## DATA FOR THE TASK
• • • • • • •
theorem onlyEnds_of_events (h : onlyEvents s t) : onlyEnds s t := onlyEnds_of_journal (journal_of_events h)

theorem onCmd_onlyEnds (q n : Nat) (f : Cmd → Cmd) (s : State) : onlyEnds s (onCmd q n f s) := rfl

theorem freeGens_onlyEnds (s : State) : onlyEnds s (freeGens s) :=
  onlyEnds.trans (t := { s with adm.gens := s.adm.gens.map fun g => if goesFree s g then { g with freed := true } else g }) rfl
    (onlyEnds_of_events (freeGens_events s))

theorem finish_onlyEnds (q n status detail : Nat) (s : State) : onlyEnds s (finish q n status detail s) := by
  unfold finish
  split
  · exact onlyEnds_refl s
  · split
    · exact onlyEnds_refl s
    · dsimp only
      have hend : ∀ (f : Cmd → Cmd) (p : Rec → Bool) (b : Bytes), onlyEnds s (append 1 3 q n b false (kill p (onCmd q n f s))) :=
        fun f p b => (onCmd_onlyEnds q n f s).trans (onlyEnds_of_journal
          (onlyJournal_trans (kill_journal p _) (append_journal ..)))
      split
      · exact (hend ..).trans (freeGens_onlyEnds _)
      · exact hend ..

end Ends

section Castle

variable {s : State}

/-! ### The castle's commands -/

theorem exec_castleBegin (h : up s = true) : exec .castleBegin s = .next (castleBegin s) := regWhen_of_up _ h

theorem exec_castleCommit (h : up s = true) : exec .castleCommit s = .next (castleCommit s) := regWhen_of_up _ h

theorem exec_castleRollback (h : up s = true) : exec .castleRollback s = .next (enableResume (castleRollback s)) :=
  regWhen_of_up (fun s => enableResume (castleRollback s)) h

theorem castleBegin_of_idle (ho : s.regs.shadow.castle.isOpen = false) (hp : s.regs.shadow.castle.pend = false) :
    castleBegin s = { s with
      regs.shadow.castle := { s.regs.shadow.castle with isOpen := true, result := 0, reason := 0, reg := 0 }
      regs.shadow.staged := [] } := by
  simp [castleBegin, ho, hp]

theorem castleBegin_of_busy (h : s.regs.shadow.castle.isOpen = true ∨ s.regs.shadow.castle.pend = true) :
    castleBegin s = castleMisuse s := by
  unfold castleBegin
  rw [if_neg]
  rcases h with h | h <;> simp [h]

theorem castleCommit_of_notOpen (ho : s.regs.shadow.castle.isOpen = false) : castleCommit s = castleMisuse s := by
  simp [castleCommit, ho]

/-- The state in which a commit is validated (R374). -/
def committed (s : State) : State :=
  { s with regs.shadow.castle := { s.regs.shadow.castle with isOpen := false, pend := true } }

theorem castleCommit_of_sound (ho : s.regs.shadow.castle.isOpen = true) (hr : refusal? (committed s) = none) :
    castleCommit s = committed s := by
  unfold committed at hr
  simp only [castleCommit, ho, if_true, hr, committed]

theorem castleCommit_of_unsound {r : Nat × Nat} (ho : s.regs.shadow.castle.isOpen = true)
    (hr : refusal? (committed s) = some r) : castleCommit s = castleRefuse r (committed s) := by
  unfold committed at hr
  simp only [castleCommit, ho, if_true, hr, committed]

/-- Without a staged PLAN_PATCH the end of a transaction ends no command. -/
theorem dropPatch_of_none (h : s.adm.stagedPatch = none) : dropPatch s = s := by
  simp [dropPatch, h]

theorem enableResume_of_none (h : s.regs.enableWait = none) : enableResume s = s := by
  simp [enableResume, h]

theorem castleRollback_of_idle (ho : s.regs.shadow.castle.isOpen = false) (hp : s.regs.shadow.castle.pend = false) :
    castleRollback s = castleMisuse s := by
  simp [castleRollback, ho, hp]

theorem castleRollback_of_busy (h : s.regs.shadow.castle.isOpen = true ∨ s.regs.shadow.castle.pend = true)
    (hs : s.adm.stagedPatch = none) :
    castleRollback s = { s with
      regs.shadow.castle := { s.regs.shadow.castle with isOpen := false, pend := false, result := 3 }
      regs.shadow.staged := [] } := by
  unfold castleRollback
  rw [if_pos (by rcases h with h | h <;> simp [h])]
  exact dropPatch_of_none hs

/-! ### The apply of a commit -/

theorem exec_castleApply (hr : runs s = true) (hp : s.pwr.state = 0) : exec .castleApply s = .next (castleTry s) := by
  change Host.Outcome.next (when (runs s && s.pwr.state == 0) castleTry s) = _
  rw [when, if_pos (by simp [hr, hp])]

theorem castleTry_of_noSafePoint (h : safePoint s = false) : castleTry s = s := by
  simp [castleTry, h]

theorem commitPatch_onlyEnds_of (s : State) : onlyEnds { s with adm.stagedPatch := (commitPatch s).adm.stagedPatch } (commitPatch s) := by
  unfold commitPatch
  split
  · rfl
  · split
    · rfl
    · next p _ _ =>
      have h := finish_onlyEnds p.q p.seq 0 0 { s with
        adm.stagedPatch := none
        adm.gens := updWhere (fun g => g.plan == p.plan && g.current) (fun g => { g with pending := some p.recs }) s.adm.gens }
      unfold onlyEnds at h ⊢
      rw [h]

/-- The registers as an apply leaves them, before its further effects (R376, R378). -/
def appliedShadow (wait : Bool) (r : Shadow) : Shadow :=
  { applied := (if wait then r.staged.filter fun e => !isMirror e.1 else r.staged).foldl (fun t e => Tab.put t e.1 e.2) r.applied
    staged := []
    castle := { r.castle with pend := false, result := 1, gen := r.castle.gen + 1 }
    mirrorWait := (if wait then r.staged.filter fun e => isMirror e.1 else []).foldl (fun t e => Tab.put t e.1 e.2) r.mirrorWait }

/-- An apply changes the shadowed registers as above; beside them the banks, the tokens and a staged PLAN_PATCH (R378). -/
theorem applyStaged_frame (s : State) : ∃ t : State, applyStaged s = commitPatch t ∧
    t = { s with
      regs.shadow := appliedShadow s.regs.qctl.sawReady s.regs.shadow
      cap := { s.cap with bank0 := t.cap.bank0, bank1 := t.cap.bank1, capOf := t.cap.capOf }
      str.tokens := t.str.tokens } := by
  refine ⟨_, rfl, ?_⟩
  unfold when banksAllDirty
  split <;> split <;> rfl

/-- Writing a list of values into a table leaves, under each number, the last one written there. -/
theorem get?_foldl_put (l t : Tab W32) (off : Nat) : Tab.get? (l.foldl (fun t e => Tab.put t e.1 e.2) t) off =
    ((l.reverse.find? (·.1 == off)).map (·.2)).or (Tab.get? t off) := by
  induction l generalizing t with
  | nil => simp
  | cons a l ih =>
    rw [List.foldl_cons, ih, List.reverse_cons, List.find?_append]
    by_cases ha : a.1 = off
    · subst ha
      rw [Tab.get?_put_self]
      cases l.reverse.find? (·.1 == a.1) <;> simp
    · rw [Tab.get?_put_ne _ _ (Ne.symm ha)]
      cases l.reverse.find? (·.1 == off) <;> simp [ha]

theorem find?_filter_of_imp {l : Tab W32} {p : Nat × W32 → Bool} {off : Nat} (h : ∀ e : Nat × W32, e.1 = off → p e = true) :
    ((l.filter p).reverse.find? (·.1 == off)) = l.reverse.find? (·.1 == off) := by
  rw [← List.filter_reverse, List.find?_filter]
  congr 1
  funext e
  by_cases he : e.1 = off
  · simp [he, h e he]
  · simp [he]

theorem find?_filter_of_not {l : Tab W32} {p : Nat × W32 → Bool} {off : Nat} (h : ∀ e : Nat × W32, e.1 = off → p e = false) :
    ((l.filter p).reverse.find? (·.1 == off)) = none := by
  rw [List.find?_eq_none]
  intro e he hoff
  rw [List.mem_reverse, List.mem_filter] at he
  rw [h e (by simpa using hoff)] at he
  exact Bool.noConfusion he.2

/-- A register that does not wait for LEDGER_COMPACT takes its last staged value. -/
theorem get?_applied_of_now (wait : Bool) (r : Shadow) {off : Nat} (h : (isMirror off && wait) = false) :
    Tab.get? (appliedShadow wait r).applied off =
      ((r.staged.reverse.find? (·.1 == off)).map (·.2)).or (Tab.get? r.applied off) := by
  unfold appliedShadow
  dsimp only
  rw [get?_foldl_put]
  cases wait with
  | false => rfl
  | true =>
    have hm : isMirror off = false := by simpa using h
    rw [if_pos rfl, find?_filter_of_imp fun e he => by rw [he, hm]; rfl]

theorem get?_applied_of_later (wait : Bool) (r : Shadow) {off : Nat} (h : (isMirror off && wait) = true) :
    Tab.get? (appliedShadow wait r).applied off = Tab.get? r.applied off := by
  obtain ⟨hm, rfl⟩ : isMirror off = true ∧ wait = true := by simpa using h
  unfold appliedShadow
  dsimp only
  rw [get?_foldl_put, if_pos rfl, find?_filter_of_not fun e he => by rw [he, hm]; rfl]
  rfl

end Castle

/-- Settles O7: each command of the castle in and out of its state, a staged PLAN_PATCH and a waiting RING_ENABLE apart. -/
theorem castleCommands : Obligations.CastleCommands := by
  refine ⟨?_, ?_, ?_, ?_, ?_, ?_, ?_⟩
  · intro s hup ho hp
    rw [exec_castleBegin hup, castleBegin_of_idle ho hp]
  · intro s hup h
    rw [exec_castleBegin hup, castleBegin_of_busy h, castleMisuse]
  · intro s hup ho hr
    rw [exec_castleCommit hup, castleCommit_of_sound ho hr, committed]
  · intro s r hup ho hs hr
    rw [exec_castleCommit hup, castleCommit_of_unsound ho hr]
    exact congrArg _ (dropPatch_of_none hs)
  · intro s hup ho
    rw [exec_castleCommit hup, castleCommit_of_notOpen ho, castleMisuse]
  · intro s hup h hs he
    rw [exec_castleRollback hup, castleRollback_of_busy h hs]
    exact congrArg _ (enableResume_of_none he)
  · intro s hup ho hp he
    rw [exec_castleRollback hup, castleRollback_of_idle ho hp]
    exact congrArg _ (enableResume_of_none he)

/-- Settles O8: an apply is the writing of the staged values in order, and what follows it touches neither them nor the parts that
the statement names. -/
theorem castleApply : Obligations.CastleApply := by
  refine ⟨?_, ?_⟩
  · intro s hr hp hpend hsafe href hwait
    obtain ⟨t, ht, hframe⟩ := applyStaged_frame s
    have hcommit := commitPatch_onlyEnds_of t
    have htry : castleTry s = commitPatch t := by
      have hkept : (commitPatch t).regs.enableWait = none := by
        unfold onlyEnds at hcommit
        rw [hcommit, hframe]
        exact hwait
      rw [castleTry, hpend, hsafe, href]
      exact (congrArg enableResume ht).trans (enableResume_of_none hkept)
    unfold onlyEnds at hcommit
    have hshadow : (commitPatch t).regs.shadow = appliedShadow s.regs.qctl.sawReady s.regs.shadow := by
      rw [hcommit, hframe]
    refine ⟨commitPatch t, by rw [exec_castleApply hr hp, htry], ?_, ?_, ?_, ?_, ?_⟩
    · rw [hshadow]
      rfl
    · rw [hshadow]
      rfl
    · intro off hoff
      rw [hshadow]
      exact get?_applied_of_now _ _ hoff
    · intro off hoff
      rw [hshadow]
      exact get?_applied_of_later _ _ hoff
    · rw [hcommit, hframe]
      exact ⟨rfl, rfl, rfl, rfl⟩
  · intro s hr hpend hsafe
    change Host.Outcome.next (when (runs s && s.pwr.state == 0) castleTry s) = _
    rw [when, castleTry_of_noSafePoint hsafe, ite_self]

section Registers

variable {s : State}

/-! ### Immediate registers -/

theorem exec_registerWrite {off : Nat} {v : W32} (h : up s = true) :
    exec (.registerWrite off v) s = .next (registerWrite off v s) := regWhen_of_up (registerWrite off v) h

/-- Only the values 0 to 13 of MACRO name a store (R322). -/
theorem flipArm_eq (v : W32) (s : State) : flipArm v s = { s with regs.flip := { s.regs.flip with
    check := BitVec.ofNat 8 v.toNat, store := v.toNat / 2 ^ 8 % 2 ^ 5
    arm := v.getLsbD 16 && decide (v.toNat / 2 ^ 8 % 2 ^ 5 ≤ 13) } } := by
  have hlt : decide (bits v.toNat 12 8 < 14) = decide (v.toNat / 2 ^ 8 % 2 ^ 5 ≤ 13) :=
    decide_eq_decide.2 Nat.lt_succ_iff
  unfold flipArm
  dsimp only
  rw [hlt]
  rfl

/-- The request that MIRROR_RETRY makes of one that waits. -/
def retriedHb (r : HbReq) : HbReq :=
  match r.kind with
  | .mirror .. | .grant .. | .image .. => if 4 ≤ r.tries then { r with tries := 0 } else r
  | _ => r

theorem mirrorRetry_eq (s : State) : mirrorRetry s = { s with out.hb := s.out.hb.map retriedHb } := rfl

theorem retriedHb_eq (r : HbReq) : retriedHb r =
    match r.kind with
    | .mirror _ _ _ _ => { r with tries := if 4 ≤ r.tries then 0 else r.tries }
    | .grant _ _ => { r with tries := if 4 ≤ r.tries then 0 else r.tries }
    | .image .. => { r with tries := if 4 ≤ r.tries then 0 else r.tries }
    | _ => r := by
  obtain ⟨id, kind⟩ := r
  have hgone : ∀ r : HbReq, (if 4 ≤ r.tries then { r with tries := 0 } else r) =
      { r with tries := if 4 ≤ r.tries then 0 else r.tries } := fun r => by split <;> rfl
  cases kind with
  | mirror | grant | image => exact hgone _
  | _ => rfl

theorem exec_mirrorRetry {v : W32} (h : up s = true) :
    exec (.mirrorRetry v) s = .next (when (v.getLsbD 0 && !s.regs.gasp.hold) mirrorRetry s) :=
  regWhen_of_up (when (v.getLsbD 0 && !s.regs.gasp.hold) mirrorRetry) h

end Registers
• • • • • • •
Which lines of the data contain the string "enableWait"? Copy each one.

## FINISHED EXERCISE
theorem enableResume_of_none (h : s.regs.enableWait = none) : enableResume s = s := by
      have hkept : (commitPatch t).regs.enableWait = none := by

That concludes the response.